State environmental activists took to Scarborough Beach on Thursday to condemn President Donald Trump’s plan to slash the Environmental Protection Agency’s budget by 30 percent.
The Natural Resources Council of Maine staged the event to highlight the direct effects that it says Trump’s proposal would have on Maine: EPA grants to states for coastal water quality monitoring, for instance, would be eliminated, as would a grant program that aims to reduce runoff pollution from pesticides and fertilizers. Also gone is a program that funds work to stop leaks from underground storage tanks.
But perhaps the most compelling words came from Hunter Lachance, a Kennebunkport 9th-grader who has asthma.
“Asthma is no fun. It is scary when I cannot breathe and I need to miss school, and hang out indoors on bad air day,” he says.
The EPA, Lachance says, plays a vital role in regulating toxic emissions that can cause and trigger the condition.

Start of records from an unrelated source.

/-- A thread of a command at a position, before it is resolved. -/
def GxeCmd.thread (g : GxeCmd) (id pos idx : Nat) (w : W32) : Thread :=
  { id := id, cmd := g.id, st := .resolve, pos := pos, idx := idx, row := idx, dflt := false, weight := w, src := .zero,
    data := [], flags := 0, wait := 0 }

/-- A read of a thread's row is uncorrectable: its resolution is repeated with the default row, and then with the zero row
(Table 3 of 08). -/
def State.failThread (s : State) (p : Nat) (g : GxeCmd) (t : Thread) (lost : List Nat) : State :=
  if t.dflt then s.zeroThread p t
  else
    let s := s.countCase g.part 8
    let (s, pin) := s.lookupPin (p / 36) (gxPin g.desc) g.part
    let (s, row, src) := s.defaultSource (p / 36) (gxTable g.desc) g.table pin lost
    let t := { t with row := row, dflt := true }
    match s.placeThread p g t src with
    | (s, true) => s.zeroThread p t
    | (s, false) => s

/-- Resolve a lookup thread. -/
def State.resolveThread (s : State) (p : Nat) (g : GxeCmd) (t : Thread) (lost : List Nat) : State :=
  if !g.usable then s.zeroThread p t
  else
    let die := p / 36
    let tb := gxTable g.desc
    let s := (s.bump 0x6010 1 1).bump (0x6020 + g.part) 1 1
    let (s, pin) := s.lookupPin die (gxPin g.desc) g.part
    let (s, row, src, own) := s.resolveIndex g.part die tb g.table pin t.idx lost
    let t := { t with row := row, dflt := !own }
    match s.placeThread p g t src with
    | (s, true) => s.failThread p g t lost
    | (s, false) => s

/-! ### Scatter threads (R144, R271, R272, R309) -/

/-- Bytes of the gradient row at a position: its codes, then its shifts (R271). -/
def Core.gradRow (c : Core) (g : GxeCmd) (pos : Nat) : List Nat × List Byte :=
  let w := gradWidth g.table
  let e := c.handle (gxData g.desc)
  let codes := (List.range (w / 2)).map fun i => pos * w / 2 + i
  let base := 512 * ceilDiv (gxCount g.desc * w) 1024
  let shifts := (List.range (w / tdGradG g.table)).map fun k => base + pos * (w / tdGradG g.table) + k
  let offs := codes ++ shifts
  ((offs.map fun o => hRow e o).eraseDups, offs.map fun o => BitVec.ofNat 8 (c.hByte g.part e o))

/-- The table takes learning updates (R270). -/
def learns (d : Desc) : Bool := tdOptimiser d ≠ 0 && (tdFormat d = 0 || tdFormat d = 5)

/-- Add the row of a thread in SEND: on this module to its accumulator, else in a parcel. -/
def State.sendThread (s : State) (p : Nat) (g : GxeCmd) (t : Thread) : State :=
  let d := g.table
  match g.job.bind s.job? with
  | none => s.putThread p { t with st := .order }
  | some b =>
    if tdHome d ≠ s.me then
      let s := s.modJob b.id fun x => { x with homes := if x.homes.contains (tdHome d) then x.homes else x.homes ++ [tdHome d] }
      let s := (s.putThread p { t with st := .order, src := .remote (tdHome d) 0 }).charge g.part 10 t.data.length
      s.send { s.msgTo 1 0x03 (tdHome d) with table := gxTable g.desc, row := t.idx, mark := b.id, step := b.step,
                                              count := g.span, data := t.data } (.parcel p t.id)
    else
      let (s, grp) := s.jobGroup b.id (gxSluice g.desc) (s.jobDie b.id) (some g.part)
      match s.addGradient (s.homeDie d t.idx) grp 0 (gxTable g.desc) t.idx d p g.tok t.data t.wait with
      | (s, .done fl) => s.putThread p { t with st := .order, flags := fl }
      | (s, .waits why) => s.putThread p { t with st := .send, wait := why }

/-- Start a scatter thread. -/
def State.startScatter (s : State) (p : Nat) (g : GxeCmd) (pos idx : Nat) (bad : Bool) (up : Upsets) : State :=
  let (rows, bytes) := (s.core p).gradRow g pos
  let (s, lost) := s.gxeRows p g rows up
  let idx := if bad || !lost.isEmpty then 0xFFFFFFFF else idx
  let pin := match s.pin (p / 36) (gxPin g.desc) with
    | some q => if q.owner = g.part then q.mark else s.p (p / 36)
    | none => s.p (p / 36)
  if gxSluice g.desc = 0 then s.bump 0x6010 11 1
  else if !g.usable then s
  else if !learns g.table then (s.bump 0x6010 11 1).tokenFault p g.tok
  else if (s.indexCase (gxTable g.desc) g.table idx pin).isSome then s.bump 0x6010 11 1
  else
    let c := s.core p
    let t := { g.thread c.gxeNext pos idx 0 with data := bytes }
    (s.modCore p fun c => { c with gxeNext := c.gxeNext + 1 }).sendThread p g t

/-! ### Starting threads (R143) -/

/-- The next position at or after a position that some bag, or the scatter, takes. -/
def GxeCmd.nextPos (g : GxeCmd) : Option Nat :=
  if gxKind g.desc = 1 then (if g.next < gxCount g.desc then some g.next else none)
  else g.bags.foldl (fun best b =>
    let q := max g.next b.2.first
    if q < b.2.stop then
      match best with
      | some x => if q < x then some q else best
      | none => some q
    else best) none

But he says Trump’s budget would cut EPA state grants for air quality planning and enforcement by a third.
“Maine has one of the highest rates of asthma in the nation. And our air is polluted by smokestacks and cars from other states, so we really depend on the federal government to protect us,” he says.
Lachance is one of more than a thousand Mainers who signed a letter to the state’s congressional delegation asking to keep the EPA’s budget at current levels.